──────── Working data

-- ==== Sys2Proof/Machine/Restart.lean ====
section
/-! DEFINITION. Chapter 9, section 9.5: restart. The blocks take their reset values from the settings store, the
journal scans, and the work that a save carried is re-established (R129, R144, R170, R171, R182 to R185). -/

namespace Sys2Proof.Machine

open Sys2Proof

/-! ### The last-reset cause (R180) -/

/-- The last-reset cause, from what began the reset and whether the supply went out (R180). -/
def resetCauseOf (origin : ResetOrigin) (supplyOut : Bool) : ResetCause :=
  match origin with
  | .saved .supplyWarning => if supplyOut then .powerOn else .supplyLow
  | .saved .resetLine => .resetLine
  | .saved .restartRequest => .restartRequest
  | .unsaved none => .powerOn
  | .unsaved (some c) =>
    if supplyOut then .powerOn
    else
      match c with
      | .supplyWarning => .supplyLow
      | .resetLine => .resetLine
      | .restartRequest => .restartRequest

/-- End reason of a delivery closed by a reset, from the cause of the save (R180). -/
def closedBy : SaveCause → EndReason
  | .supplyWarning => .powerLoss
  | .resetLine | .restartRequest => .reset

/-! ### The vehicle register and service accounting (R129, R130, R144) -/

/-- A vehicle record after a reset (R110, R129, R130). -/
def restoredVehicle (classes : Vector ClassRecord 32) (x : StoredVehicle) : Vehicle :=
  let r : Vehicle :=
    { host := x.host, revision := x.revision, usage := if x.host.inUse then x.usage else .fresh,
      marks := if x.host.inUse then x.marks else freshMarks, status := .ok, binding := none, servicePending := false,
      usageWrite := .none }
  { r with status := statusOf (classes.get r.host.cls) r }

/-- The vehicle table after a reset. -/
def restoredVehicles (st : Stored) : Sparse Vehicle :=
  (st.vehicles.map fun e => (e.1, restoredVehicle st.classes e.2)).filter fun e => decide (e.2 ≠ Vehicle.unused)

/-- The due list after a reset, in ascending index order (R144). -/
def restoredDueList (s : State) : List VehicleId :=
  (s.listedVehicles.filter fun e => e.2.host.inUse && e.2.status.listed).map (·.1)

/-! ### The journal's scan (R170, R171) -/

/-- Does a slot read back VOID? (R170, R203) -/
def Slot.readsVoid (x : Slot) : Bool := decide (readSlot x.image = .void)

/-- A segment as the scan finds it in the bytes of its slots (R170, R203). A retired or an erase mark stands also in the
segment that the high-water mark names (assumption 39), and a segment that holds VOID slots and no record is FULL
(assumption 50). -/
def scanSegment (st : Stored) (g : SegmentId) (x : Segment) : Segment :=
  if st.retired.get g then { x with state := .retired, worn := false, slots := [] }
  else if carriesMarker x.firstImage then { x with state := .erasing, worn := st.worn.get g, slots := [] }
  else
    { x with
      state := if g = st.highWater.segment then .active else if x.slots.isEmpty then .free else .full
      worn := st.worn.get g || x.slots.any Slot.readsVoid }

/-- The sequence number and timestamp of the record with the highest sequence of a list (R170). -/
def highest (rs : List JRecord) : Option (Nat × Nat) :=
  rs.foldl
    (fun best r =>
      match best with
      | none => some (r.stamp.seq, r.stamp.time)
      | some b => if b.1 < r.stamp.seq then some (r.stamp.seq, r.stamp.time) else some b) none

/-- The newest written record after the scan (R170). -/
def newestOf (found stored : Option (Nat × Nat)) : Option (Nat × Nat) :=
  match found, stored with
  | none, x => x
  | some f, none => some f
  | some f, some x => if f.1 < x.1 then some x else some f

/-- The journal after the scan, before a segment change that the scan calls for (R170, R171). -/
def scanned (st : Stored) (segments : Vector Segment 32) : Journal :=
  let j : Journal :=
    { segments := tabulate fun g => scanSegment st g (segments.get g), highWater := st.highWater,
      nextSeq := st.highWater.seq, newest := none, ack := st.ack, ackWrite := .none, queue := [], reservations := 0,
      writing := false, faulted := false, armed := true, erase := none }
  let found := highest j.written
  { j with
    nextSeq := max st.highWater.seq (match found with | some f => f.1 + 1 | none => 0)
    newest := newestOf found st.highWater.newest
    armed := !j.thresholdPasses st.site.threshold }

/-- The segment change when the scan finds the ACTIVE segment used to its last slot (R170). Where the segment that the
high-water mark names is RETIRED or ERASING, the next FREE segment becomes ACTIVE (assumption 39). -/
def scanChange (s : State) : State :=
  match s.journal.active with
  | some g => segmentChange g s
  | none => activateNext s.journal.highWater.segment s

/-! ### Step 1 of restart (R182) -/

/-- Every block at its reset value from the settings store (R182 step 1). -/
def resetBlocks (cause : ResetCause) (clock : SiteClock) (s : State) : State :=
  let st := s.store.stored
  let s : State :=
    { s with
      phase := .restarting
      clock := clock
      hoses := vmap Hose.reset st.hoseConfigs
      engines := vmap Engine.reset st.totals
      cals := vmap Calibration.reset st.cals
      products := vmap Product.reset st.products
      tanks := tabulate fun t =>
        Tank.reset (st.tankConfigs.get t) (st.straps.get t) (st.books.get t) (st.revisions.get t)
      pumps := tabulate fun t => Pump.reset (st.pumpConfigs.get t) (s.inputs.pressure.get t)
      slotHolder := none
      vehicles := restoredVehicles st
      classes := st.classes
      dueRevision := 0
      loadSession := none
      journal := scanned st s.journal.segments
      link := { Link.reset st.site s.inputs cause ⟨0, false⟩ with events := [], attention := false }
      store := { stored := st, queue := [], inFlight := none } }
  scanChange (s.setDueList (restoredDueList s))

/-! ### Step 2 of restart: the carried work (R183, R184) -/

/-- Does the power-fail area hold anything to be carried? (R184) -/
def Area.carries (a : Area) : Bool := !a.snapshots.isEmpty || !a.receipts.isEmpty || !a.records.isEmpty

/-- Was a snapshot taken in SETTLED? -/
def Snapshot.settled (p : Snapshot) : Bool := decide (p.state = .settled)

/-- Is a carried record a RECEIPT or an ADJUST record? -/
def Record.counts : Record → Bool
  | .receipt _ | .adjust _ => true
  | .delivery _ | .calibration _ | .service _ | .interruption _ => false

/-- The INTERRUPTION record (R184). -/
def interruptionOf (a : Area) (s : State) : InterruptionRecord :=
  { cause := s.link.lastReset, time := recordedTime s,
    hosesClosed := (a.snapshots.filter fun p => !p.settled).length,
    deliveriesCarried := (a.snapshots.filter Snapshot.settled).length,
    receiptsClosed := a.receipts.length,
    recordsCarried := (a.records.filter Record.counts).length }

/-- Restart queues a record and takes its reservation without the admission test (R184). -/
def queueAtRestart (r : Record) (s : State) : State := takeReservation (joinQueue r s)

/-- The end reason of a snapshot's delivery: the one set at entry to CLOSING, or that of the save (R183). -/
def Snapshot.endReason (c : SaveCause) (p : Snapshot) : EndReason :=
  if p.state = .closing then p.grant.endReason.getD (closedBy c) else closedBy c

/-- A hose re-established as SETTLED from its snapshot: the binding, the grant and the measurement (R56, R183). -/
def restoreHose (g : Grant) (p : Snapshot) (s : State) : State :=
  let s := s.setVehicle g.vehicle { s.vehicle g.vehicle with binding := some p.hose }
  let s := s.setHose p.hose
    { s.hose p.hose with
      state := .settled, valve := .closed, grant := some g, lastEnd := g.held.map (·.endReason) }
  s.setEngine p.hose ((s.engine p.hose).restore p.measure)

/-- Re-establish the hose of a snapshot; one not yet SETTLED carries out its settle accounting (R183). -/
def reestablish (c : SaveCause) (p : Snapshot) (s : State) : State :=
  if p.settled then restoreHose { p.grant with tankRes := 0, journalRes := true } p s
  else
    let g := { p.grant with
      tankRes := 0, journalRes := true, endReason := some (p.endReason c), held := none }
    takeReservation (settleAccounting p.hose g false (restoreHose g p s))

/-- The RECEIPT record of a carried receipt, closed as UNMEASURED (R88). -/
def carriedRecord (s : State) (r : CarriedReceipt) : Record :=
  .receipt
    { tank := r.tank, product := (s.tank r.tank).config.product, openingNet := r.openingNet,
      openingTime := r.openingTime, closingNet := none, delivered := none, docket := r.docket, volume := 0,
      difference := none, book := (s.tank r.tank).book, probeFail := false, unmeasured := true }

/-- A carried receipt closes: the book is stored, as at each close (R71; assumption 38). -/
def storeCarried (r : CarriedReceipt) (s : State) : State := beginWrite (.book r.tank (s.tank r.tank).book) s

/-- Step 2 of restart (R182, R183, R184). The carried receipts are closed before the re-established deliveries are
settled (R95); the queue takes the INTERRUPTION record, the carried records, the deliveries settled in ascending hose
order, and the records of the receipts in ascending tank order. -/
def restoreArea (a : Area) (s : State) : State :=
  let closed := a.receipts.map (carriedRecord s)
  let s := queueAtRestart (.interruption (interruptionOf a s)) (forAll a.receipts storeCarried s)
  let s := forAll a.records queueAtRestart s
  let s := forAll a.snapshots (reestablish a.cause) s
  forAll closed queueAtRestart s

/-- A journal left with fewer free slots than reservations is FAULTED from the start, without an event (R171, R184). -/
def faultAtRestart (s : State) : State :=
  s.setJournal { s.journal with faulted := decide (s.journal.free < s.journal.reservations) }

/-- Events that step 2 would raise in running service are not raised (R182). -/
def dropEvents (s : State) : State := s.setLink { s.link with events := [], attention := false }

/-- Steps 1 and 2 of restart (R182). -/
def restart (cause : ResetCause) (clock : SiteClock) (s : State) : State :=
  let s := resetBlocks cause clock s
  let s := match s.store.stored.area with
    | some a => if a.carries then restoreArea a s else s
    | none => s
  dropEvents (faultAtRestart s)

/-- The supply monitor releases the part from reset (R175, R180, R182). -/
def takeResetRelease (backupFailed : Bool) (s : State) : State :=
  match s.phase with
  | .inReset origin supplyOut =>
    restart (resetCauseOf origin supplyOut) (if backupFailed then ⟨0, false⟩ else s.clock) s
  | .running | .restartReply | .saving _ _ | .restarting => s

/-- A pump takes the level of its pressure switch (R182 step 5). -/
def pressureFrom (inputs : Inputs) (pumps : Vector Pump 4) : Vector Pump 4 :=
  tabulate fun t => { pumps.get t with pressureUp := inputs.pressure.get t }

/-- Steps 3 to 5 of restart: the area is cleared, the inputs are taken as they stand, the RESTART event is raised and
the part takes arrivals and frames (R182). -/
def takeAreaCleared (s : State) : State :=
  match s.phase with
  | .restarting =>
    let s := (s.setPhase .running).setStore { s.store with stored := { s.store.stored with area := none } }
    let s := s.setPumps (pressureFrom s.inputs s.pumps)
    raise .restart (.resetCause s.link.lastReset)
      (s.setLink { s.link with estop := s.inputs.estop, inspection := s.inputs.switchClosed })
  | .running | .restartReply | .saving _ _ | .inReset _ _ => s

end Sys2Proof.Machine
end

────────────────
──────── Working data

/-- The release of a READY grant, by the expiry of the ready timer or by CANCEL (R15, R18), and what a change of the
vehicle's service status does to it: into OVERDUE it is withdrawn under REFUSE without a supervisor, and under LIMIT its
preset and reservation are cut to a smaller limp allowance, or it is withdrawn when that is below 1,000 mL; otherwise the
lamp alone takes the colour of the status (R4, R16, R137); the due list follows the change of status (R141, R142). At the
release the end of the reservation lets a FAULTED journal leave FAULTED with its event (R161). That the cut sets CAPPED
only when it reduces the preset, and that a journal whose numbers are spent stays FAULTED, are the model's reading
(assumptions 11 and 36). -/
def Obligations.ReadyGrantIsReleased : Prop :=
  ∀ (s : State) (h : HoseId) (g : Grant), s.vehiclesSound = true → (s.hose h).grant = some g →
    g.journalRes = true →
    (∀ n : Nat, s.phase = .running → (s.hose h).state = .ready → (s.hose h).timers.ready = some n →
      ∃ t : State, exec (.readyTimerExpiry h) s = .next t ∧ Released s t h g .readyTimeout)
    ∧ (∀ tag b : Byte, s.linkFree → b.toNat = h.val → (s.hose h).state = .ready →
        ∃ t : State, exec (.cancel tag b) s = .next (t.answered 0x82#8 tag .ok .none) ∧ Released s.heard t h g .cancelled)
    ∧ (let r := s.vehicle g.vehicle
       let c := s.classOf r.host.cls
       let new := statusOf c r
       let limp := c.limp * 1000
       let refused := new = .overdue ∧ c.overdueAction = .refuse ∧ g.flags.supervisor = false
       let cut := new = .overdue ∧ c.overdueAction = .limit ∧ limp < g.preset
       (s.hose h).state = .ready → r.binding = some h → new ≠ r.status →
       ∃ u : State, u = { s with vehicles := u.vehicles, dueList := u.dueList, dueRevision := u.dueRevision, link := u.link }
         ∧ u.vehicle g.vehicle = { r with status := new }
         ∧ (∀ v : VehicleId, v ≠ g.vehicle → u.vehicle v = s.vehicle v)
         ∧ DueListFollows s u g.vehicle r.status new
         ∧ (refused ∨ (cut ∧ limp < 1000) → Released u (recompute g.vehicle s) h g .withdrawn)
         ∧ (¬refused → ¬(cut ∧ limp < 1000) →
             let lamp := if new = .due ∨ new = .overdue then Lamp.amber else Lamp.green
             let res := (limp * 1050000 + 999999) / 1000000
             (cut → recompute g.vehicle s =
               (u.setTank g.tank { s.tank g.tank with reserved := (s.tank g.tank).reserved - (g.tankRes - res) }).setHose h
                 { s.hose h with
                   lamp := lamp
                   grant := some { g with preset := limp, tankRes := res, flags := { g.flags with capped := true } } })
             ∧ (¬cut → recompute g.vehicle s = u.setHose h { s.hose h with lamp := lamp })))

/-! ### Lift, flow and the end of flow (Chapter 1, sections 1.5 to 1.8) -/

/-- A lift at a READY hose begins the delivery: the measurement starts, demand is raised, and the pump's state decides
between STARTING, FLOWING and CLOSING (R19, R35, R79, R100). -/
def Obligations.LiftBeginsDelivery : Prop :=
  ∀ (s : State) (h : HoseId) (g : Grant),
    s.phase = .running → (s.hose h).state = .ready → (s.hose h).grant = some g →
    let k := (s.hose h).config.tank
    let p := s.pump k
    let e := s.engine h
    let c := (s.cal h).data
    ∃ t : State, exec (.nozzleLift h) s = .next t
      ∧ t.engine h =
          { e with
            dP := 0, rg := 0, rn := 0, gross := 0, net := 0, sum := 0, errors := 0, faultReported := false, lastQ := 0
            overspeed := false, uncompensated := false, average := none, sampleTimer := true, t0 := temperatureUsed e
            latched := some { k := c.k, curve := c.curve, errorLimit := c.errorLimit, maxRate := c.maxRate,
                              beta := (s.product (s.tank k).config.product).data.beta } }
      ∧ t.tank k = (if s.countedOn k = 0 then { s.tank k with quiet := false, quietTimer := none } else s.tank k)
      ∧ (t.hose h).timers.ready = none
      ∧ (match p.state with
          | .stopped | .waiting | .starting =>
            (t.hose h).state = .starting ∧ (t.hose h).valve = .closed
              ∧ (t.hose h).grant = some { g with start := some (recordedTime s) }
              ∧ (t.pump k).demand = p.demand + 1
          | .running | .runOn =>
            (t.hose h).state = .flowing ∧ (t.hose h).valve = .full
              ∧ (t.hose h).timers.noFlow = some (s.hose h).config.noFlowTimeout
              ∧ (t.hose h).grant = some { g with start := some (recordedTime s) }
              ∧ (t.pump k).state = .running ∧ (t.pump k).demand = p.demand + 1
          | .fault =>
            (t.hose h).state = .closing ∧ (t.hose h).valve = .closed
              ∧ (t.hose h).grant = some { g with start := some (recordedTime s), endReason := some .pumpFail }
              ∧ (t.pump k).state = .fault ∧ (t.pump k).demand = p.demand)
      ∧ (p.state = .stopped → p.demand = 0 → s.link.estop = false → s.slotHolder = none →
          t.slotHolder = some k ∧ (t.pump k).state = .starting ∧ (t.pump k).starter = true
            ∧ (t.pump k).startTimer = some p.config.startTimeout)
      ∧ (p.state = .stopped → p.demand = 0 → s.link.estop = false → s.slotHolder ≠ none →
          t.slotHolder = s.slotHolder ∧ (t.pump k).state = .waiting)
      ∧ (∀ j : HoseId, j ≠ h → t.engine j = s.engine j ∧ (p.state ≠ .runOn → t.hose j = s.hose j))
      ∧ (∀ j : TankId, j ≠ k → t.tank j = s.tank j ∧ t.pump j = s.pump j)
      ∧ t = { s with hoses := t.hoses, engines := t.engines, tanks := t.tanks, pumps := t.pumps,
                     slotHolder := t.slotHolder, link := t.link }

────────────────
──────── Working data

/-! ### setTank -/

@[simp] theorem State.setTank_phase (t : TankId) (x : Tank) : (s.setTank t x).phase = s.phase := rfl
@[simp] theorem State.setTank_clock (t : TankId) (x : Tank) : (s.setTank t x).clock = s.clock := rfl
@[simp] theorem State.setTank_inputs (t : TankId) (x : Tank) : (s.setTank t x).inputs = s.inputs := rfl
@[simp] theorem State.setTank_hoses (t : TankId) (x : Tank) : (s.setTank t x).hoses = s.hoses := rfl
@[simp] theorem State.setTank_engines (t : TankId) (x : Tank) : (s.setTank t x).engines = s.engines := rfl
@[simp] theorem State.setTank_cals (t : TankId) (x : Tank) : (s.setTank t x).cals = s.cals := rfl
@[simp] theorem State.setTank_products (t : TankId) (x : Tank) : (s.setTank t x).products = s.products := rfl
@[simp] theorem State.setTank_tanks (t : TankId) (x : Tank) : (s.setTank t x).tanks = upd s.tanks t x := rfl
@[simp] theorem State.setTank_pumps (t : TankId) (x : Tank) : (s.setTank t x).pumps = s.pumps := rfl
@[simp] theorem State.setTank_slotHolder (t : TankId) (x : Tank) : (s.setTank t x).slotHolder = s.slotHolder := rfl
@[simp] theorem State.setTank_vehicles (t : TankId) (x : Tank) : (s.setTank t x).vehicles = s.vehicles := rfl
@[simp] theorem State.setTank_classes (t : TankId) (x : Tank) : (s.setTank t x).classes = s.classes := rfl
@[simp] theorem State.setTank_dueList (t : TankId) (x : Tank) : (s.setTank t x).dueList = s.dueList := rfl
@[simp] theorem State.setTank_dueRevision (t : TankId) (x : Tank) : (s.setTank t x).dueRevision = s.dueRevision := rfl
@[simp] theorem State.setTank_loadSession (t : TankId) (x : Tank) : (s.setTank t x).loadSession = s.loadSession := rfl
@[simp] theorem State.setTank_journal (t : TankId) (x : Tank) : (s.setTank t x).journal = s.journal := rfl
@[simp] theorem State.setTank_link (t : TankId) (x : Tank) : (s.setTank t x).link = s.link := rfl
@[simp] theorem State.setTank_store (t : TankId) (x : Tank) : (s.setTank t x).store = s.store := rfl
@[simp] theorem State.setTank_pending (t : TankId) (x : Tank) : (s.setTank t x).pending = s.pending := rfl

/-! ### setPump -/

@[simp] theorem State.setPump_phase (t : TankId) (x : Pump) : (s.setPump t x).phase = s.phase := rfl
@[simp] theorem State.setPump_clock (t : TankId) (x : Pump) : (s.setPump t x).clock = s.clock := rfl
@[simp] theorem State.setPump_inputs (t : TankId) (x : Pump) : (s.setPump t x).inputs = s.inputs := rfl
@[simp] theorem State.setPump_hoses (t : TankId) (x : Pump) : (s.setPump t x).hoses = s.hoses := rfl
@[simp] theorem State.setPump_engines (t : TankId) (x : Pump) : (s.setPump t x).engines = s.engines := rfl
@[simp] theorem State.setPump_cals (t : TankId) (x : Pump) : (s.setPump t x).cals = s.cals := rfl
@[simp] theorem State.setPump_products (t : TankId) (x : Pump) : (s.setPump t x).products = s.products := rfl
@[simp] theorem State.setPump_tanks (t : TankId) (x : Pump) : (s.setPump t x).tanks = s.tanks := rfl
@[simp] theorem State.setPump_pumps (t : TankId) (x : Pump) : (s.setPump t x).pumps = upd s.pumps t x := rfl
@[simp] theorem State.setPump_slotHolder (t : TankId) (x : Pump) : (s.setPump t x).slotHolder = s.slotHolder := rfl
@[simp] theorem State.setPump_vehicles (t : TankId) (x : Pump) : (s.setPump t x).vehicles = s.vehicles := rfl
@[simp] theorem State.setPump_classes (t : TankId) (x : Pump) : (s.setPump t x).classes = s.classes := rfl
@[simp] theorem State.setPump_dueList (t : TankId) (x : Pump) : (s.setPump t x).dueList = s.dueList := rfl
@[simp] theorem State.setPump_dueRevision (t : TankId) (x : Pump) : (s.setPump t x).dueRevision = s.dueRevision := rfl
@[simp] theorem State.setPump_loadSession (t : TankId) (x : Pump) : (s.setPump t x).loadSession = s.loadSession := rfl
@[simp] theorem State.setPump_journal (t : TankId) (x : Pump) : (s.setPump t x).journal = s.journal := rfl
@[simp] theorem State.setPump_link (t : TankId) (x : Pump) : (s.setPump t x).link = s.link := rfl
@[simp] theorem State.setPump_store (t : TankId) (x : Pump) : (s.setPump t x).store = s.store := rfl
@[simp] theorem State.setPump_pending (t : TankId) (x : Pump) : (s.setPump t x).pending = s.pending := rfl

────────────────

**Task prompt:** What are the lines above, starting at the one with "status := statusOf" and ending at the one with "(st.vehicles.map fun e"? Give them again exactly, and only them.

**Answer to this problem:**
  { r with status := statusOf (classes.get r.host.cls) r }

/-- The vehicle table after a reset. -/
def restoredVehicles (st : Stored) : Sparse Vehicle :=
  (st.vehicles.map fun e => (e.1, restoredVehicle st.classes e.2)).filter fun e => decide (e.2 ≠ Vehicle.unused)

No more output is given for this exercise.